Change is ever-present in both technology and education. In this article we present four project case studies that detail our attempts to deal with changing circumstances, whilst deploying 3D virtual worlds within a range of educational settings. Through these case studies we propose that the success of virtual world projects is closely tied to a complex and interrelated web of operational factors surrounding their development and implementation.

We have grouped these operational factors into four broad areas. Each case study investigates one of these four areas, namely: working with teachers and students; working within institutional settings; working within the project team; working with the technology. Based on our own eight-year experience, which has included both successes and failures, we propose that these factors, individually or in combination, can impact significantly on the success or otherwise of virtual world projects, and understanding them better offers the potential for greater success. However these kinds of operational concerns do not feature widely in the extensive literature on virtual worlds and education, although there are some exceptions (Landers & Callan, 2012; Bateman et al, 2012; Winter, 2010; Dalgarno et al, 2011b).

Existing literature into the educational uses of virtual worlds has tended to examine specific affordances of in-world activities, report on individual activities undertaken by subject area experts to enhance or transform their existing teaching practice. Recent work has tended to focus on specialist affordances such as climate change reduction (Crookall, 2013), or explore emerging educational possibilities for virtual worlds through technological developments that make it increasingly possible to integrate virtual worlds with other technologies such as mobile devices, web browsers, augmented reality applications and virtual reality headsets (e.g. Kanter et al, 2014; Dahlsveen & Sousa, 2013).

One recent focus of virtual world research has been collaboration, again driven by technological change (e.g.: Oksanen & Hämäläinen, 2014; Hakonen & Bosch-Sijtsema, 2014).

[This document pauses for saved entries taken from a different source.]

theorem State.busWrite_carried {a : Addr} {v : Byte} {x : Option HeldWrite × State} (h : s.busWrite a v = .ok x) :
    Carried s x.2 := by
  cases ht : s.shimTick (.write (busAddr a) v) with
  | error e =>
    simp only [State.busWrite, ht] at h
    exact absurd h nofun
  | ok y =>
    obtain ⟨drive, t⟩ := y
    cases hd : t.deviceWrite (busAddr a) (drive.getD v) with
    | error e =>
      simp only [State.busWrite, ht, hd] at h
      exact absurd h nofun
    | ok z =>
      simp only [State.busWrite, ht, hd] at h
      rw [← Except.ok.inj h]
      exact (((State.shimTick_carried ht).trans (State.deviceWrite_carried hd)).trans
        (State.mapperListen_carried _ _ _)).trans (State.latchBus_carried _ _ _ _)

/-! ### The rest of a driver step -/

theorem State.phase2_carried {held : Option HeldWrite} (h : s.phase2 held = .ok t) : Carried s t := by
  unfold State.phase2 at h
  split at h
  · rw [← Except.ok.inj h]
    exact s.tiaTicks_carried 3
  · next w =>
    dsimp only at h
    cases hw : (s.tiaTicks s.params.tiaWritePhase.val).tia.write (s.tiaTicks s.params.tiaWritePhase.val).params w.1 w.2 with
    | error e => rw [hw] at h; exact absurd h nofun
    | ok u =>
      rw [hw] at h
      rw [← Except.ok.inj h]
      exact ((s.tiaTicks_carried _).trans (State.tiaWrite_carried hw)).trans (State.tiaTicks_carried _ _)

/-- A `Run()` (R471, R507). -/
theorem State.armRun_carried (h : s.armRun = .ok t) : Carried s t := by
  obtain ⟨u, kept, ht, -, piped⟩ := State.armRun_keeps h
  rw [ht]
  have cpu := kept.outside
  simp only [Prod.mk.injEq] at cpu
  refine ⟨cpu.2.1, fun inv => ?_⟩
  have after := kept.inv inv (piped inv.pipeline)
  exact { after with }

theorem State.mapperStep_carried (h : s.mapperStep = .ok t) : Carried s t := by
  have paid : ∀ on : Bool, Carried s { s with mapper := { s.mapper.pay s.params with triggered := on } } :=
    fun _ => ⟨rfl, fun inv => { inv with }⟩
  unfold State.mapperStep at h
  split at h
  · dsimp only at h
    split at h
    · exact (paid false).trans (State.armRun_carried h)
    · rw [← Except.ok.inj h]
      exact paid s.mapper.triggered
  · rw [← Except.ok.inj h]
    exact .refl s

theorem State.driverTail_carried {held : Option HeldWrite} (h : s.driverTail held = .ok t) : Carried s t := by
  unfold State.driverTail at h
  cases hp : s.riotStep.phase2 held with
  | error e => rw [hp] at h; exact absurd h nofun
  | ok u =>
    rw [hp] at h
    exact (s.riotStep_carried.trans (State.phase2_carried hp)).trans (State.mapperStep_carried h)

theorem State.waitReady_carried (fuel : Nat) (h : s.waitReady fuel = .ok t) : Carried s t := by
  induction fuel generalizing s with
  | zero =>
    rw [← Except.ok.inj h]
    exact .refl s
  | succ fuel ih =>
    rw [State.waitReady] at h
    split at h
    · cases hd : s.driverTail none with
      | error e => rw [hd] at h; exact absurd h nofun
      | ok u =>
        rw [hd] at h
        exact (State.driverTail_carried hd).trans (ih h)
    · rw [← Except.ok.inj h]
      exact .refl s

/-! ### Cycles of the 6507 -/

/-- `t` is `s` after `n` bus cycles. -/
structure Cycled (n : Nat) (s t : State) : Prop where
  count : t.cpu.t = s.cpu.t + n
  fix : t.cpu.fix = s.cpu.fix
  inv : s.Inv → t.Inv

namespace Cycled

variable {m n : Nat} {u : State}

theorem refl (s : State) : Cycled 0 s s := ⟨rfl, rfl, id⟩

theorem trans (h : Cycled m s t) (k : Cycled n t u) : Cycled (m + n) s u :=
  ⟨by rw [k.count, h.count, Nat.add_assoc], k.fix.trans h.fix, k.inv ∘ h.inv⟩

theorem mapCpu (h : Cycled n s t) {f : Cpu → Cpu} (count : (f t.cpu).t = t.cpu.t) (fix : (f t.cpu).fix = t.cpu.fix) :
    Cycled n s (t.mapCpu f) :=
  ⟨count.trans h.count, fix.trans h.fix, fun inv => (h.inv inv).mapCpu f⟩

end Cycled

/-- The access is counted when its driver step is over (R350). -/
theorem Carried.counted (h : Carried s t) {f : Cpu → Cpu} (count : (f t.cpu).t = t.cpu.t + 1)
    (fix : (f t.cpu).fix = t.cpu.fix) : Cycled 1 s (t.mapCpu f) :=
  ⟨count.trans (by rw [h.cpu]), fix.trans (by rw [h.cpu]), fun inv => (h.inv inv).mapCpu f⟩

/-- An answer of one operation after another. -/
theorem Except.ok_of_bind {ε α β : Type} {x : Except ε α} {f : α → Except ε β} {b : β} (h : (x >>= f) = .ok b) :
    ∃ a, x = .ok a ∧ f a = .ok b := by
  cases x with
  | error e => exact absurd h nofun
  | ok a => exact ⟨a, rfl, h⟩

theorem cycleRead_cycled {a : Addr} {x : Byte × State} (h : cycleRead a s = .ok x) : Cycled 1 s x.2 := by
  obtain ⟨u, hu, h⟩ := Except.ok_of_bind h
  obtain ⟨y, hy, h⟩ := Except.ok_of_bind h
  obtain ⟨w, hw, h⟩ := Except.ok_of_bind h
  have carried := ((State.waitReady_carried _ hu).trans (State.busRead_carried hy)).trans (State.driverTail_carried hw)
  rw [← Except.ok.inj h]
  exact carried.counted (f := fun k => { k.advanceT with dl := y.1 }) rfl rfl

theorem cycleWrite_cycled {a : Addr} {v : Byte} (h : cycleWrite a v s = .ok t) : Cycled 1 s t := by
  obtain ⟨y, hy, h⟩ := Except.ok_of_bind h
  obtain ⟨w, hw, h⟩ := Except.ok_of_bind h
  have carried := (State.busWrite_carried hy).trans (State.driverTail_carried hw)
  rw [← Except.ok.inj h]
  exact carried.counted rfl rfl

end Sys2Proof.Machine
end

section
/-! PROOFS. The operations of the 6507: the bus cycles each makes, and the invariant (R350 to R372, R702). -/

namespace Sys2Proof.Machine

variable {s t : State}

These discussions have tended to examine affordances of student collaboration within virtual worlds, and on the need for virtual world projects to be built with Open Source technologies to facilitate sharing with other educators (Beck & Perkins, 2014). However there has not been much exploration of teams’ operational experiences, especially the obstacles faced by teams in attempting to collaborate within institutional settings. Here, the perspectives offered by our team may prove useful, having run virtual world projects in a broad range of contexts.

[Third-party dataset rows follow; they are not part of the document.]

-- ==== Sys2Proof/Machine/Crc.lean ====
section
/-! DEFINITION. The CRC-64 of 05 R152 and R546, and a flit as its wire carries it (06 R198). -/
namespace Sys2Proof.Machine

/-- One bit of the CRC: the polynomial 0x42F0_E1EB_A9EA_3693, most significant bit first (05 R152). -/
def crcBit (c : Word) (b : Bool) : Word :=
  if c.getLsbD 63 != b then (c <<< 1) ^^^ 0x42F0E1EBA9EA3693 else c <<< 1

/-- One byte fed most significant bit first (05 R546). -/
def crcByte (c : Word) (b : Byte) : Word := (List.range 8).foldl (fun c k => crcBit c (b.getLsbD (7 - k))) c

/-- CRC-64 over bytes: initial value all ones, result complemented (05 R152). -/
def crc64 (bs : List Byte) : Word := ~~~(bs.foldl crcByte (BitVec.allOnes 64))

/-- A DATA or CTL flit on the lane (06 R198): the 248 bytes of an output with LLSEQ in bytes 2 and 3, then the CRC. -/
def flitWire (ll : BitVec 16) (bs : List Byte) : List Byte :=
  let h := bs.take 2 ++ beBytes 2 ll.toNat ++ bs.drop 4
  h ++ beBytes 8 (crc64 h).toNat

/-- A link-layer flit that is never staked: LLACK, LLNAK or CREDIT (06 R198, R199). -/
def linkFlit (typ : Nat) (ll : BitVec 16) (payload : List Byte) : List Byte :=
  let p := payload ++ List.replicate (232 - payload.length) 0
  flitWire ll (beBytes 1 typ ++ List.replicate 13 0 ++ beBytes 1 payload.length ++ [0] ++ p)

end Sys2Proof.Machine
end

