-- ==== Sys2Proof/Machine/State.lean ====
section
/-! DEFINITION. The state of the module, the reasons a step can stop, and the state after reset. Default field values
are the reset values. -/
namespace Sys2Proof.Machine

/-- Why the machine stops. -/
inductive Fault
  /-- A reserved bit of a register was written as one; 00 R15 leaves the effect undefined. Raised by the register
  writes. Safe: the hardware goes on in a way the spec does not give. -/
  | reservedWrite
  /-- An exception of the service processor, whose handling is internal to its firmware (10, introduction). Raised by
  the instruction rows on the service processor. Safe. -/
  | firmwareException
  deriving DecidableEq, Repr

/-- What has no meaning in the model. -/
inductive Refusal
  /-- An arm of the dispatch that has no meaning yet. Raised by the dispatch only. Safe. -/
  | notModelled (mnemonic : String)
  /-- A service-group instruction on the service processor: its operands address service-die resources that no
  software reaches, and the spec gives no effect (07 R228). Raised by the service-group rows. Safe. -/
  | serviceGroup
  deriving DecidableEq, Repr

/-- The clock bin of the part (00 R1). -/
inductive Bin | l52 | l48
  deriving DecidableEq, Repr

/-- A compute unit with its memory and its fieldbook stack. -/
structure UnitState where
  powered : Bool := true
  executing : Bool := false
  dropped : Bool := false
  initialised : Bool := false
  held : Bool := false
  ucc : Nat := 0
  cn : Nat := 0
  ub : Nat := 0
  chn : ChnRegs := {}
  lvl : LvlRegs := {}
  clo : CloRegs := {}
  exe : ExeState := {}
  mem : MemState := {}
  trv : TrvState := {}
  fb : FbState := {}
  cph : CphState := {}
  views : Tab MbxView := []
  binds : Tab Word := []
  feed : List Stake := []
  deriving DecidableEq, Repr

/-- The state of the module. `freeCtr` counts the free values taken (log 8) and `sent` lists what has left on the lanes,
port and frame (log 15): both are the model's own fields. -/
structure State where
  pending : List Instr := []
  freeCtr : Nat := 0
  bin : Bin := .l52
  u0 : UnitState := {}
  u1 : UnitState := {}
  gen : GenState := {}
  dies : Vector DieState 4 := Vector.replicate 4 {}
  ports : Tab DiePort := []
  hub : HubState := {}
  coll : CollState := {}
  bench : BenchState := {}
  mail : MailState := {}
  sahya : SahyaState := {}
  keys : KeyStore := {}
  boot : BootState := {}
  pow : PowState := {}
  svcCore : Core := {}
  svcMem : Tab Byte := []
  sent : List (Nat × List Byte) := []
  deriving DecidableEq, Repr

/-- The machine right after reset: VAON has been applied and the module is held in module cold reset (18 R510). -/
def State.reset : State := {}

end Sys2Proof.Machine
end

In 2006 a small group of educational technologists began to work on projects connected with Victoria University in Melbourne, Australia. This work expanded in the forthcoming years to encompass Higher Education, Vocational Education and Training (VET), secondary schools, the training arms of corporations, Adult and Community Education (ACE) and specialist schools for children with disabilities. During this time the technical development team grew to become an independent technology consultancy employing up to eight 3D programmers and designers. This team has since worked with a range of virtual world technologies including Second Life (SL), a privately-run world for school students within Second Life, OpenSimulator (OpenSim), the Unity3d engine andonline scenario-based training powered by artificial intelligence technology...

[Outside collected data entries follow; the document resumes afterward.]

-- ==== Sys2Proof/Machine/FbOps.lean ====
section
/-! DEFINITION. The fieldbook stack: words, writes in flight, books, records, marks (05 R148 to R154, R546, 13 R399 to
R401). -/
namespace Sys2Proof.Machine

/-- A fieldbook byte as reads see it. -/
def fbBytes (x : UnitState) (off n : Nat) : List Byte := tabGetList byteDef x.fb.view off n

/-- A 64-bit word of the fieldbook, little-endian (05 R546). -/
def fbWord (x : UnitState) (off : Nat) : Word := BitVec.ofNat 64 (leNat (fbBytes x off 8))

/-- `n` words of the fieldbook. -/
def fbWords (x : UnitState) (off n : Nat) : List Word := (List.range n).map (fun k => fbWord x (off + 8 * k))

/-- The XOR of the 64-bit words of a write (05 R139). -/
def xorWords (bs : List Byte) : Word := (bytesWords (bs.length / 8) bs).foldl (fun a w => a ^^^ w) 0

/-- The pages set in both fieldbook dirty maps (04 R118). -/
def fbDirty (x : UnitState) (off : Nat) : UnitState :=
  let put := fun (m : DirtyMap) => { m with pages := tabSet (fun _ => false) m.pages (off / 4096) true }
  { x with mem := { x.mem with fbMapA := put x.mem.fbMapA, fbMapB := put x.mem.fbMapB } }

/-- A write accepted by the stack, or waiting while 512 are in flight (13 R400): it completes 1,024 fabric (2,048 core) cycles after
issue. -/
def fbAccept (x : UnitState) (w : FbWrite) : UnitState :=
  if x.fb.flight.length < 512 then { x with fb := { x.fb with flight := x.fb.flight ++ [{ w with due := x.ucc + 2048 }] } }
  else { x with fb := { x.fb with waiting := x.fb.waiting ++ [w] } }

/-- A fieldbook write of an engine or core: reads see it, the dirty maps have it, and the stack takes it. -/
def fbPut (x : UnitState) (off : Nat) (bs : List Byte) (poison : Bool) (k : FbCont) : UnitState :=
  let x := { x with fb := { x.fb with view := tabSetList byteDef x.fb.view off bs } }
  fbAccept (fbDirty x off) { off := off, bytes := bs, poison := poison, due := 0, cont := k }

/-- A write by a traverse engine: it folds into its cluster's signature with code 0xFF (05 R139). -/
def fbEngPut (x : UnitState) (eng off : Nat) (bs : List Byte) (k : FbCont) : UnitState :=
  let item : Quad := BitVec.ofNat 128 (off % 2 ^ 33 + (xorWords bs).toNat * 2 ^ 64)
  fbPut (foldEngineWrites x eng [(0xFF, item)]) off bs false k

/-- An entry of a stack's log, FBM_ERRLOG (13 R403): 8 entries, the oldest kept. -/
def fbLog (x : UnitState) (kind off : Nat) : UnitState :=
  if 8 ≤ x.fb.log.length then x else
  { x with fb := { x.fb with log := x.fb.log ++ [BitVec.ofNat 64 (1 + 2 * kind + off / 32 * 32)] } }

/-- A count of a stack up by one, saturating. -/
def satUp (c : BitVec 16) (b : Bool) : BitVec 16 := if b && c ≠ 0xFFFF then c + 1 else c

/-- The oldest write ends after `fails` failed attempts (13 R400): its words become durable, or its first word fails. The
answer: the write, and whether it raised FB_WFAIL. -/
def fbFinish (x : UnitState) (w : FbWrite) (fails : Nat) : UnitState × Bool :=
  let noSpare := decide (2 ≤ fails) && decide (x.fb.sparesUsed = 16384)
  let bad := decide (4 ≤ fails) || noSpare
  let x := if 2 ≤ fails ∧ !noSpare then
      fbLog { x with fb := { x.fb with sparesUsed := x.fb.sparesUsed + 1 } } 3 w.off else x
  let mem := tabSetList byteDef x.fb.mem w.off w.bytes
  let words := (List.range (w.bytes.length / 32)).map (fun k => w.off / 32 + k)
  let x := { x with fb := { x.fb with
    mem := mem, wretry := satUp x.fb.wretry (decide (1 ≤ fails)), wfail := satUp x.fb.wfail bad
    bad := tabSet (fun _ => false) x.fb.bad (w.off / 32) bad
    poison := words.foldl (fun t k => tabSet (fun _ => false) t k w.poison) x.fb.poison } }
  (if bad then fbLog x 2 w.off else x, bad)

/-- A word of the fieldbook reads with an uncorrectable error or poisoned (13 R401). -/
def fbUnreadable (x : UnitState) (off n : Nat) : Bool :=
  (List.range ((off + n + 31) / 32 - off / 32)).any (fun k =>
    tabGet (fun _ => false) x.fb.bad (off / 32 + k) || tabGet (fun _ => false) x.fb.poison (off / 32 + k))

/-- Word `i` of a book's entry (05 R150). -/
def bookWord (x : UnitState) (b i : Nat) : Word := fbWord x (0x1000 + 64 * b + 8 * i)

/-- KIND of a book. -/
def bookKind (x : UnitState) (b : Nat) : Nat := bitsOf (bookWord x b 0) 0 2
/-- PARCEL. -/
def bookParcel (x : UnitState) (b : Nat) : Nat := bitsOf (bookWord x b 0) 2 6
/-- MIRRORED. -/
def bookMirrored (x : UnitState) (b : Nat) : Bool := bitOf (bookWord x b 0) 8 && bookKind x b == 1
/-- MLOSS: 1 is DEGRADE. -/
def bookDegrade (x : UnitState) (b : Nat) : Bool := bitOf (bookWord x b 0) 9
/-- PARTNER. -/
def bookPartner (x : UnitState) (b : Nat) : Nat := bitsOf (bookWord x b 0) 16 16
/-- MSTN. -/
def bookMstn (x : UnitState) (b : Nat) : Nat := bitsOf (bookWord x b 0) 32 20
/-- OBOOK. -/
def bookObook (x : UnitState) (b : Nat) : Nat := bitsOf (bookWord x b 0) 52 8
/-- BASE. -/
def bookBase (x : UnitState) (b : Nat) : Nat := bitsOf (bookWord x b 1) 0 33
/-- The bytes of a book's ring. -/
def bookSize (x : UnitState) (b : Nat) : Nat := bitsOf (bookWord x b 1) 40 24 * 4096
/-- HEAD. -/
def bookHead (x : UnitState) (b : Nat) : Nat := bitsOf (bookWord x b 2) 0 33
/-- TAIL. -/
def bookTail (x : UnitState) (b : Nat) : Nat := bitsOf (bookWord x b 3) 0 33
/-- HEAD_BSN. -/
def headBsn (x : UnitState) (b : Nat) : Nat := (bookWord x b 4).toNat
/-- TAIL_BSN. -/
def tailBsn (x : UnitState) (b : Nat) : Nat := (bookWord x b 5).toNat
/-- MCONF_BSN. -/
def mconfBsn (x : UnitState) (b : Nat) : Nat := (bookWord x b 6).toNat
/-- MSEQ. -/
def bookMseq (x : UnitState) (b : Nat) : Nat := bitsOf (bookWord x b 7) 0 48

/-- A book's entry rewritten with some words changed, as one 64-byte write (log 42). -/
def bookPut (x : UnitState) (eng b : Nat) (f : Nat → Word → Word) : UnitState :=
  let ws := (List.range 8).map (fun i => f i (bookWord x b i))
  fbEngPut x eng (0x1000 + 64 * b) (wordsBytes ws) .nothing

/-- Word `i` of a record. -/
def recWord (x : UnitState) (off i : Nat) : Word := fbWord x (off + 8 * i)
/-- KIND of a record (05 R152). -/
def recKind (x : UnitState) (off : Nat) : Nat := bitsOf (recWord x off 1) 0 4
/-- STATION. -/
def recStation (x : UnitState) (off : Nat) : Nat := bitsOf (recWord x off 1) 8 20
/-- LEN. -/
def recLen (x : UnitState) (off : Nat) : Nat := bitsOf (recWord x off 1) 32 16
/-- SEQ. -/
def recSeq (x : UnitState) (off : Nat) : Nat := (recWord x off 2).toNat
/-- STATE. -/
def recState (x : UnitState) (off : Nat) : Nat := bitsOf (recWord x off 6) 0 4
/-- LINK; none for all ones. -/
def recLink (x : UnitState) (off : Nat) : Option Nat :=
  if recWord x off 7 = BitVec.allOnes 64 then none else some (recWord x off 7).toNat
/-- The payload of a record. -/
def recPayload (x : UnitState) (off : Nat) : List Byte := fbBytes x (off + 64) (recLen x off)
/-- The bytes that a record takes. -/
def recSize (len : Nat) : Nat := 64 + alignUp len 64

/-- CHECK over words 0 to 4 and the payload (05 R152, R546). -/
def recCheck (ws : List Word) (payload : List Byte) : Word := crc64 (wordsBytes (ws.take 5) ++ payload)

/-- A record's CHECK is correct. -/
def recOk (x : UnitState) (off : Nat) : Bool := recWord x off 5 == recCheck (fbWords x off 5) (recPayload x off)

/-- The bytes in use in a book's ring. -/
def bookUsed (x : UnitState) (b : Nat) : Nat :=
  if headBsn x b = tailBsn x b then 0 else
  let d := (bookHead x b + bookSize x b - bookTail x b) % bookSize x b
  if d = 0 then bookSize x b else d

/-- An offset of a ring moved on by `n` bytes. -/
def ringStep (x : UnitState) (b off n : Nat) : Nat := if off + n = bookBase x b + bookSize x b then bookBase x b else off + n

/-- The records from an offset on, `n` of them: BSN and offset. -/
def recWalk (x : UnitState) (b : Nat) : Nat → Nat → Nat → List (Nat × Nat)
  | 0, _, _ => []
  | n + 1, bsn, off => (bsn, off) :: recWalk x b n (bsn + 1) (ringStep x b off (recSize (recLen x off)))

/-- The live records of a book in BSN order: BSN and offset. -/
def liveRecs (x : UnitState) (b : Nat) : List (Nat × Nat) :=
  recWalk x b (headBsn x b - tailBsn x b) (tailBsn x b) (bookTail x b)

/-- The bytes of padding that a record of `need` bytes has ahead of it (05 R153). -/
def padLen (x : UnitState) (b need : Nat) : Nat :=
  let toEnd := bookBase x b + bookSize x b - bookHead x b
  if need ≤ toEnd then 0 else toEnd

/-- A book has room for a record. -/
def bookRoom (x : UnitState) (b len : Nat) : Bool :=
  let need := recSize len
  decide (bookUsed x b + padLen x b need + need ≤ bookSize x b)

/-- A record's bytes written as consecutive writes of up to 4 KiB; the last one carries what waits (05 R142). -/
def fbPieces (eng : Nat) (k : FbCont) : Nat → UnitState → Nat → List Byte → UnitState
  | 0, x, _, _ => x
  | n + 1, x, off, bs =>
    if bs.length ≤ 4096 then fbEngPut x eng off bs k
    else fbPieces eng k n (fbEngPut x eng off (bs.take 4096) .nothing) (off + 4096) (bs.drop 4096)

/-- A record at HEAD of a book, with its CN (05 R152): its pieces, then the book's HEAD and HEAD_BSN. -/
def recordAt (cn : Nat) (x : UnitState) (eng b : Nat) (w1 seq w4 link : Word) (payload : List Byte) (k : Nat → Nat → FbCont) :
    UnitState × Nat × Nat :=
  let off := bookHead x b
  let bsn := headBsn x b
  let ws : List Word := [BitVec.ofNat 64 bsn, w1, seq, BitVec.ofNat 64 cn, w4]
  let bytes := wordsBytes (ws ++ [recCheck ws payload, 0, link]) ++ payload
    ++ List.replicate (alignUp payload.length 64 - payload.length) 0
  let x := fbPieces eng (k off bsn) (bytes.length / 4096 + 1) x off bytes
  let x := bookPut x eng b (fun i w =>
    if i = 2 then BitVec.ofNat 64 (ringStep x b off bytes.length) else if i = 4 then BitVec.ofNat 64 (bsn + 1) else w)
  (x, off, bsn)

/-- Word 1 of a record. -/
def recHead1 (kind jmode station len modid : Nat) : Word :=
  BitVec.ofNat 64 (kind + 2 ^ 4 * jmode + 2 ^ 8 * station + 2 ^ 32 * len + 2 ^ 48 * modid)

/-- A record appended to a book, behind a PAD record where it would not fit before the end of the ring (05 R153). The
answer: its offset and BSN. -/
def bookAppendCn (cn : Nat) (x : UnitState) (eng b : Nat) (w1 seq w4 link : Word) (payload : List Byte) (k : Nat → Nat → FbCont) :
    UnitState × Nat × Nat :=
  let pad := padLen x b (recSize payload.length)
  let x := if pad = 0 then x else
    (recordAt x.cn x eng b (recHead1 6 0 0 (pad - 64) (bitsOf x.lvl.modId 0 16)) 0 0 (BitVec.allOnes 64)
      (List.replicate (pad - 64) 0) (fun _ _ => .nothing)).1
  recordAt cn x eng b w1 seq w4 link payload k

/-- A record whose writing begins in the current chain. -/
def bookAppend (x : UnitState) (eng b : Nat) (w1 seq w4 link : Word) (payload : List Byte) (k : Nat → Nat → FbCont) :
    UnitState × Nat × Nat := bookAppendCn x.cn x eng b w1 seq w4 link payload k

/-- Bytes 32 to 63 of a record rewritten with a state, SCN and LINK, as one write (05 R145, R152). -/
def recPutState (x : UnitState) (eng off state : Nat) (link : Word) (k : FbCont) : UnitState :=
  let w6 := BitVec.ofNat 64 (state + 2 ^ 8 * (x.cn % 2 ^ 56))
  fbEngPut x eng (off + 32) (wordsBytes [recWord x off 4, recWord x off 5, w6, link]) k

/-- Word `i` of a station's mark (05 R150). -/
def markWord (x : UnitState) (n i : Nat) : Word := fbWord x (0x100000 + 64 * n + 8 * i)
/-- OPEN of a mark. -/
def markOpen (x : UnitState) (n : Nat) : Bool := bitOf (markWord x n 0) 26

/-- A station's mark written with one 32-byte write (05 R141, R150). -/
def markPut (x : UnitState) (n : Nat) (f : Nat → Word → Word) : UnitState :=
  fbEngPut x (n / 4096) (0x100000 + 64 * n) (wordsBytes ((List.range 4).map (fun i => f i (markWord x n i)))) .nothing

/-- Word 0 of a mark. -/
def markHead (n parcel book : Nat) (isOpen : Bool) : Word :=
  BitVec.ofNat 64 (n + 2 ^ 20 * parcel + 2 ^ 26 * bit isOpen + 2 ^ 27 * book)

/-- Superblock word 1 written as EPOCH + 1 with an LSTATE, word 2 with the chain (05 R151). -/
def epochPut (x : UnitState) (lstate : Nat) : UnitState :=
  let e := (bitsOf (fbWord x 8) 0 32 + 1) % 2 ^ 32
  let w0 := BitVec.ofNat 64 (1 + 2 ^ 16 * bitsOf x.lvl.modId 0 16)
  let x := fbEngPut x 0 0 (wordsBytes [w0, BitVec.ofNat 64 (e + 2 ^ 32 * lstate), BitVec.ofNat 64 x.cn, 0]) .nothing
  { x with fb := { x.fb with epoch := BitVec.ofNat 32 e, lstate := BitVec.ofNat 2 lstate } }

/-- What a power failure or a reset leaves of a stack (13 R402): accepted writes complete, waiting ones are lost. -/
def fbSettle (x : UnitState) : UnitState :=
  let mem := x.fb.flight.foldl (fun m w => tabSetList byteDef m w.off w.bytes) x.fb.mem
  { x with fb := { x.fb with mem := mem, view := mem, flight := [], waiting := [] } }

end Sys2Proof.Machine
end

It should be noted, however, that the technologies deployed are not the prime focus of this chapter. In fact three of the four operational areas we explore deal with the social and institutional contexts within which the technology is deployed, and only one focuses on the technology itself – and even this area is inextricably linked to social and institutional dynamics. Instead, the prime focus of this chapter is on how project teams deal with the ever-changing internal and external circumstances that are part of technology projects. This, we propose, requires of project teams a certain nimbleness and willingness to reinvent one’s way of doing things.